Doctor of Philosophy
Faculty of Engineering
Chaengbamrung, Apichart, Turbulent plumes generated by a horizontal area source of buoyancy, PhD thesis, Faculty of Engineering, University of Wollongong, 2005. http://ro.uow.edu.au/theses/445
Plumes generated from hot surfaces may contain fumes and other contaminants that constitute major health and environmental hazards. Current design techniques of contaminated plume control for area sources of heat have limited applicability, and provide little information on plume characteristics such as vertical velocity distribution, density distribution, etc. in the zone near the source.
This study is an experimental and computational (CFD) investigation into the fundamental processes of plume generation and dispersion from a hot area source, such as a hot metal bath, blast furnaces etc. The main aims are to provide quantitative data and theoretical models that will enable engineers/designers to greatly improve the efficiency of exhaust systems and reduce exposure of workers and the community to harmful contaminants.
The main aim of this project was to conduct a fundamental investigation into the complex processes of plume generation from a hot surface of finite size and its subsequent dispersion. Particular objectives included: 1. Use of experimental techniques to investigate plume characteristics such as velocity and density/temperature fields. 2. Computational fluid dynamics (CFD) analysis of velocity and temperature fields. 3. Validation of the CFD simulations, using analytical solutions and specific experiments of increasing complexity.
The experimental work was conducted in two distinct programs. In the first part, saline plumes generated from a uniform area source descending into quiescent water were studied. This represented a ‘cold flow’ analogy of thermal plumes ascending in quiescent air. A 1.4m cubed environmental tank was designed, built and commissioned in which experiments were carried out. Experiments are described in which the velocity and salt concentration profiles in the plume were measured. Two-dimensional velocity profiles were determined using a PTV (Particle Tracking Velocimetry) technique. The plume shape was recorded on video tape and also analysed using the DigImage PTV analysis software. A special conductivity probe with digital position control was used to measure the concentration of salt solution (or plume density distribution) both inside and outside the plume at different levels within a 1.4m cubed environmental tank. In the CFD simulations, two geometries were used to determine plume characteristics and were compared with experimental results.

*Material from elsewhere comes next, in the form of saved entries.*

-- ==== Sys2Proof/Machine/Serial.lean ====
section
/-! DEFINITION. The serial commands (41_serial_transmit.md): INITIALIZE, WRITE_REGISTER, WRITE_REGISTER_ALL, SET_INTENSITY, COMMIT. -/

namespace Sys2Proof.Machine

/-- INITIALIZE (R125): the select pulse, the bus open, then the five setup writes of each device, device 0 first. -/
def execInitializeChain (s : State) : Host.Outcome State Fault Refusal :=
  .next ((List.range s.numDevices).foldl (fun t d => setupDevice d t) { selectPulse s with busOpen := true })

/-- WRITE_REGISTER (R121): one frame whose only non-zero slot is the target's. -/
def execWriteRegister (device : Int) (register value : Byte) (s : State) : Host.Outcome State Fault Refusal :=
  if s.busOpen = false then .refused .busNotOpen
  else if deviceInRange s device then .next (writeRegisterAt device.toNat register value s)
  else .refused .deviceOutOfRange

/-- WRITE_REGISTER_ALL (R122): one targeted write per device, ascending. -/
def execWriteRegisterAll (register value : Byte) (s : State) : Host.Outcome State Fault Refusal :=
  if s.busOpen = false then .refused .busNotOpen
  else .next (writeRegisterEach register value s)

/-- SET_INTENSITY (R123): the intensity register of every device, the level unchecked. -/
def execSetIntensity (level : Byte) (s : State) : Host.Outcome State Fault Refusal :=
  if s.busOpen = false then .refused .busNotOpen
  else .next (writeRegisterEach Config.regIntensity level s)

/-- COMMIT (R126): eight frames, frame r carrying Mux(r) to row register r + 1. -/
def execCommit (s : State) : Host.Outcome State Fault Refusal :=
  if s.busOpen = false then .refused .busNotOpen
  else .next ((List.range 8).foldl (fun t r => commitRow r t) s)

end Sys2Proof.Machine
end

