-- ==== Sys2Proof/Laws/Decode.lean ====
section
/-! SUPPORT. The fields of an assembled header, and what the decoder answers. -/

namespace Sys2Proof

@[simp] theorem opField_header (op : Byte) (a : BitVec 16) (b c : Byte) : opField (header op a b c) = op := by
  unfold opField header
  ext i hi
  simp only [BitVec.getElem_extractLsb', BitVec.getLsbD_append]
  simp [show ¬ 32 + i < 8 by omega, show ¬ 32 + i - 8 < 8 by omega, show ¬ 32 + i - 8 - 8 < 16 by omega,
    show 32 + i - 8 - 8 - 16 = i by omega, BitVec.getLsbD_eq_getElem hi]

@[simp] theorem aField_header (op : Byte) (a : BitVec 16) (b c : Byte) : aField (header op a b c) = a.toInt := by
  unfold aField header
  congr 1
  ext i hi
  simp only [BitVec.getElem_extractLsb', BitVec.getLsbD_append]
  simp [show ¬ 16 + i < 8 by omega, show ¬ 16 + i - 8 < 8 by omega, show 16 + i - 8 - 8 = i by omega,
    hi]

@[simp] theorem bField_header (op : Byte) (a : BitVec 16) (b c : Byte) : bField (header op a b c) = b := by
  unfold bField header
  ext i hi
  simp only [BitVec.getElem_extractLsb', BitVec.getLsbD_append]
  simp [hi]

@[simp] theorem cField_header (op : Byte) (a : BitVec 16) (b c : Byte) : cField (header op a b c) = c := by
  unfold cField header
  ext i hi
  simp only [BitVec.getElem_extractLsb', BitVec.getLsbD_append]
  simp [hi]

/-- Low bits of field `b`, for the operands that use fewer than eight. -/
theorem lowB_header (op : Byte) (a : BitVec 16) (b c : Byte) {n : Nat} (hn : n ≤ 8) :
    (header op a b c).extractLsb' 8 n = b.setWidth n := by
  unfold header
  ext i hi
  simp only [BitVec.getElem_extractLsb', BitVec.getLsbD_append]
  simp [show i < 8 by omega]

@[simp] theorem rowField_header (op : Byte) (a : BitVec 16) (b c : Byte) :
    rowField (header op a b c) = Fin.ofNat 8 b.toNat := by
  unfold rowField
  rw [lowB_header op a b c (by omega)]
  ext
  simp

@[simp] theorem modeField_header (op : Byte) (a : BitVec 16) (b c : Byte) :
    modeField (header op a b c) = modeOfCode (b.toNat % 4) := by
  unfold modeField
  rw [lowB_header op a b c (by omega)]
  simp

@[simp] theorem enabledField_header (op : Byte) (a : BitVec 16) (b c : Byte) :
    enabledField (header op a b c) = b.getLsbD 0 := by
  unfold enabledField header
  rw [BitVec.getLsbD_append, BitVec.getLsbD_append]
  simp

theorem fitsOperandA_iff (v : Int) : fitsOperandA v = true ↔ -32768 ≤ v ∧ v ≤ 32767 := by simp [fitsOperandA]

theorem aField_range (h : Header) : fitsOperandA (aField h) = true := by
  have h1 := BitVec.toInt_lt (x := h.extractLsb' 16 16)
  have h2 := BitVec.le_toInt (x := h.extractLsb' 16 16)
  rw [fitsOperandA_iff, aField]
  omega

@[simp] theorem aOperand_toInt {v : Int} (h : fitsOperandA v = true) : (aOperand v).toInt = v := by
  rw [fitsOperandA_iff] at h
  simp only [aOperand, BitVec.toInt_ofInt]
  exact Int.bmod_eq_of_le (by omega) (by omega)

/-! ### What the decoder answers -/

/-- A rejection is no instruction, and an answered instruction is well-formed. -/
def AnswersWellFormed (d : Decoded) : Prop := ∀ i, d = .instr i → i.wellFormed = true

theorem answers_instr {j : Instr} (h : j.wellFormed = true) : AnswersWellFormed (.instr j) := by
  intro i e; injection e with e; rw [← e]; exact h

theorem answers_ite {c : Prop} [Decidable c] {a b : Decoded} (ha : AnswersWellFormed a) (hb : AnswersWellFormed b) :
    AnswersWellFormed (if c then a else b) := by
  split
  · exact ha
  · exact hb

theorem decodeSerial_answers (w : SerialWord) : AnswersWellFormed (decodeSerial w) := by
  unfold decodeSerial
  iterate 14 (refine answers_ite (answers_instr rfl) ?_)
  intro i e; cases e

theorem answers_withPayload {p : List Byte} {j : Instr} (h : fitsPayload p = true → j.wellFormed = true) :
    AnswersWellFormed (withPayload p j) := by
  unfold withPayload; split
  · rename_i hp; exact answers_instr (h hp)
  · intro i e; cases e

theorem decodeCommand_answers (hd : Header) (pl : List Byte) : AnswersWellFormed (decodeCommand hd pl) := by
  have ha := aField_range hd
  unfold decodeCommand
  split
  all_goals first
    | exact answers_instr rfl
    | exact answers_instr ha
    | exact answers_withPayload fun h => h
    | exact answers_withPayload fun h => by simp [Instr.wellFormed, ha, h]
    | (intro i e; cases e)

end Sys2Proof
end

In the second program, thermal plumes generated from a uniform temperature area source were investigated inside a glass enclosure. Both vertical and horizontal velocity profiles were measured using the LDV (Laser Doppler Velocimetry) technique. Fine thermocouples were used to measure the temperature distribution of in the plume inside the enclosure. CFD analysis of confined and unconfined thermal plumes was carried out.
Saline plume experiments showed that the plume flow from an area source can be modelled as two regions, one from the area source to the plume neck and the second region beyond the neck. The saline plume radius was measured using the Shadowgraph and the Particle Tracking Velocimetry (PTV) technique. The plume radius determined by the Shadowgraph technique and image analysis was greater than the plume radius determined by the vertical velocity analysis by approximately 50%.
It was found that the Gaussian equation is suitable as a model of the vertical velocity and density distributions where the plume reaches the self-similarity region but in the region near an area source, a proposed modification to the Gaussian equation showed a better fit than the standard Gaussian equation. The centreline vertical velocity as a function of height by experiment showed two distinct regions and this supports the work of Colomer, et al. (1999). In the first region, the present experimental results showed the same pattern as the model of Colomer, et al. but in the second region the model of Colomer, et al. is in doubt because the value of their centreline velocity increases with distance away from the area source, which is in contrast to the present experimental results and contradicts to a decreasing velocity that one would expect on dimensional grounds.
In the experimental study of thermal plumes in an enclosure, the spread of the plume vertical velocity radius was found to be wider than the plume temperature radius. The Gaussian equation also provided a good fit to the vertical velocity and temperature data in the far-field region.
The modified Gaussian equation was used to fit the data in the near-field region. In the numerical study, it was found that the choice of the value of constants in the turbulence model had the effect on the results of simulation. For example, when the value of Cε3 and the value of turbulent Prandtl number (Prt) were set to 0.6 and 0.65, respectively the numerical results showed a good match with experimental results of both saline plumes and thermal plumes.
Plumes from the ‘hot’ processes such as metallurgical operations (e.g. foundries, furnace tapping, charging), are often generated from area sources and such plumes frequently do not reach a self-similar state due to the space over the ‘hot’ processes is not high enough. Therefore, the main aim of the present study was to determine plume characteristics, such as temperature or density distribution, velocity profile and plume width in the near-field region where the plume profiles are not self-similar.
The results of this study provide new information on the fundamental behaviour of plumes from area sources and will assist in the improvement of the design procedures for industrial ventilation systems and other building ventilation system applications.